[ 2 min read ]
Two days ago I spoke with my mother over the phone. Recently she came back from Ukraine where she and her friend had spent two weeks. They stayed in Truskavets, a city in the west of Ukraine, near the border with Poland, famous for its mineral springs. As both ladies are in their early eighties they wanted to benefit from this place’s healing waters. Mother told me that everything was fine (although all food was horrible) until the end of week one. In the beginning of the second week my mother started to have heart problems (something she had never had before) and as a result of this she spent a lot of time and money at local doctors. Already in her home town she continues the treatment (it’s still too early to say anything).
There was one thing she said during our conversation which is very characteristic of us people.
She said “Had I decided to spend only one week there, the heart problems would have occurred at the time when I was already at home and I could have gone to my local doctors, I would have understood everything they would have said to me (not every tenth word), and I wouldn’t have spent so much money on Ukrainian doctors.”
And I said to her. “That’s not true. You don’t know what would have happened had you decided to spend only one week there. You cannot know if the heart problems would have occurred at the same time (if they would have occurred at all). If one thing could have been different, why not everything?”

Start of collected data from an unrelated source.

-- ==== Sys2Proof/Tests/Slice0.lean ====
section
/-! SUPPORT. Small tests of the model: commands that are ill formed, words of the manual, one step of some commands, and for every obligation with
hypotheses a state and operands that meet them (theorems `witness_...`; where an obligation has clauses, one conjunct for each). -/
namespace Sys2Proof.Tests
open Sys2Proof Sys2Proof.Machine

set_option Elab.async false

/-! ## Small states -/

/-- A device that has booted into Open mode, its link up and its journal taking entries. -/
def up : State :=
  { pwr := { mode := 6 }, rst := { conf := true, hswdEn := true, hswdCount := 1000, inProgress := none }, jnl := { resolved := true },
    pci := { up := true, functionsUp := true, vfEnable := true } }

def th : Th := ⟨3, 2⟩
def r : SlotRef := ⟨2, 0, 1⟩

/-- Thread 2 of lathe 3 of a device changed, with the threads of its lathe enabled and its caches off. -/
def withThr (f : Thread → Thread) (s : State := up) : State :=
  (s.modLathe 3 (fun x => { x with ten := 0xFF, icoff := true, dcoff := true })).modThr th (fun t => { f t with started := true })

/-- That thread about to issue a word. -/
def about (w : Word) (f : Thread → Thread := id) (s : State := up) : State := withThr (fun t => { f t with fetched := [((f t).pc, w)] }) s

def outcome (o : Host.Outcome State Fault Refusal) : State :=
  match o with
  | .next t => t
  | _ => {}

/-- Whether that thread issues a word next. -/
def readyIn (s : State) (w : Word) : Bool := (nextSlot s th).isSome && (s.thr th).word = some w && (fetchHit s th).isNone
def issues (w : Word) (f : Thread → Thread := id) : Bool := readyIn (about w f) w

theorem issues_slot (s : State) (w : Word) : readyIn s w = true ↔ ∃ n, Issues s th w n := by
  simp [readyIn, Issues, Option.isSome_iff_exists, and_assoc]

/-- The state in which its operation is performed. -/
def slotted (s : State) : State := inSlot s th ((nextSlot s th).getD 0)

def k8 (n : Nat) (ws : List Nat) : List Octet := ws.flatMap (fun v => (List.range n).map (fun j => BitVec.ofNat 8 (v / 256 ^ j)))

/-- The 64 octets of a command: opcode, no flags, a tag, a deadline of 1000 ms, the arguments. -/
def cmdWith (opc : Nat) (args : List Nat) : List Octet :=
  let o := [BitVec.ofNat 8 opc, 0, 0x34, 0x12] ++ k8 4 [1000] ++ k8 8 args
  o ++ List.replicate (64 - o.length) 0

/-- A device with one RUNNING command. -/
def doing (opc : Nat) (args : List Nat) (s : State := up) (q : SlotRef := r) : State :=
  s.setSlot q { st := 3, status := 1, copy := cmdWith opc args, tag := 0x1234, jseq := 7, order := 1 }

/-! ## Ill-formed commands: one for each check -/

theorem test_wf_load : Instr.wf (.loadComplete th (.words (List.replicate 5 (0, false)))) = false := by decide
theorem test_wf_port : Instr.wf (.bankAccess (.cycle 0 [{ who := .writer }] [])) = false := by decide
theorem test_wf_march : Instr.wf (.marchGroupDone [⟨0, 0, 0⟩, ⟨0, 0, 0⟩]) = false := by decide
theorem test_wf_dma : Instr.wf (.dmaReadCompletion 0 (.data (List.replicate 4097 0) false)) = false := by decide +kernel
theorem test_wf_upd : Instr.wf (.updload r (.data (List.replicate 4097 0) false)) = false := by decide +kernel
theorem test_wf_promo : Instr.wf (.starvationPromotion 0 false { who := .writer } []) = false := by decide
theorem test_wf_burst : Instr.wf (.fabricGrant .mram [{ m := .head, addr := 0, quads := 65 }]) = false := by decide
theorem test_wf_temp : Instr.wf (.temp 1001) = false ∧ Instr.wf (.overtemp (-274)) = false := by decide
theorem test_wf_read : Instr.wf (.hostBar0Read 0 0 ⟨0, false⟩) = false ∧ Instr.wf (.hostBar2Read 0 ⟨4097, false⟩) = false := by decide
theorem test_wf_write : Instr.wf (.hostBar0Write 0 0 [] .good) = false ∧ Instr.wf (.hostBar2Write 0 [] .good) = false := by decide
theorem test_wf_link : Instr.wf (.pcieLinkTraining 6 16) = false ∧ Instr.wf (.wovasLinkTrained 0 4 1 6 0) = false := by decide
theorem test_wf_copy : Instr.wf (.forwardedCommand r ⟨[0], .command 0 none⟩ 0) = false ∧ Instr.wf (.wrreg th 0 [1, 2, 3]) = false := by decide
theorem test_wf_token : Instr.wf (.auth { pub := [], scope := 1, expiry := 1, sig := [] }) = false := by decide
theorem test_wf_root : Instr.wf (.copiedRangeRoot 0 0 0 [1]) = false ∧ Instr.wf (.configurationRequest 0 false 2 ⟨0, false⟩) = false := by decide
theorem test_wf_boot : Instr.wf (.boot { mems := [⟨0, 2 ^ 20⟩] }) = false ∧ Instr.wf (.boot { cells := [⟨0, 0, 0⟩, ⟨0, 0, 0⟩] }) = false ∧
    Instr.wf (.boot { mems := [⟨16, 2 ^ 20⟩] }) = true := by decide
theorem test_wf_fine : Instr.wf (.temp 25) = true ∧ Instr.wf (.hostBar0Read 0 0 ⟨4, false⟩) = true ∧ Instr.wf (.wrreg th 0 [1, 2]) = true := by decide

/-! ## Words of the manual (R210's LUI and ORI example among them) -/

theorem test_words : readInstr th 0o036240000450 = some (.lui th { rd := 5, ra := 0, imm := 0o450 }) ∧
    readInstr th 0o024245200000 = some (.ori th { rd := 5, ra := 5, imm := 0o200000 }) ∧
    readInstr th (packT 1 0o177 {}) = none := by decide

/-! ## Integer instructions, multiply, divide, branches -/

def f5 : TFld := { rd := 5, ra := 6, rb := 7 }
def g5 : IFld := { rd := 5, ra := 6, imm := 3 }

theorem witness_IntegerRegisterResults :
    (∀ func ∈ [0o000, 0o001, 0o002, 0o003, 0o004, 0o005, 0o010, 0o011, 0o012, 0o013, 0o020, 0o021, 0o022, 0o023, 0o024, 0o025, 0o026],
      issues (packT 1 func f5) = true) ∧
    issues (packT 1 0o030 { f5 with rb := 0 }) = true ∧ issues (packT 1 0o031 { f5 with rb := 0 }) = true := by decide +kernel

theorem witness_IntegerImmediateResults :
    (∀ op ∈ [0o010, 0o011, 0o012, 0o013, 0o014, 0o015], issues (packI op g5) = true) ∧
    issues (packI 0o016 { g5 with imm := 35 }) = true ∧ issues (packI 0o016 { g5 with imm := BitVec.ofNat 18 (2 ^ 16 + 0) }) = true ∧
    issues (packI 0o016 { g5 with imm := BitVec.ofNat 18 (2 * 2 ^ 16 + 35) }) = true ∧
    issues (packI 0o017 { rd := 5, ra := 0, imm := 0o450 }) = true := by decide +kernel

theorem witness_RegisterZeroDiscardsWrites : (1 : BitVec 5) ≠ 0 ∧ (31 : BitVec 5) ≠ 1 := by decide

We (human beings) can’t figure out the future and we’re pissed that it is this way, so, time and again, we delude ourselves that at least we can figure out the past and we say that if B had happened instead of A, D would be true instead of C. This is bullshit. This is our wishful thinking.
the lives of this many people would have been saved
she wouldn’t have died
he wouldn’t have suffered
my parents would still be together
our country wouldn’t be in crisis
And so on and so forth. We’re pretty damn good at bullshitting ourselves.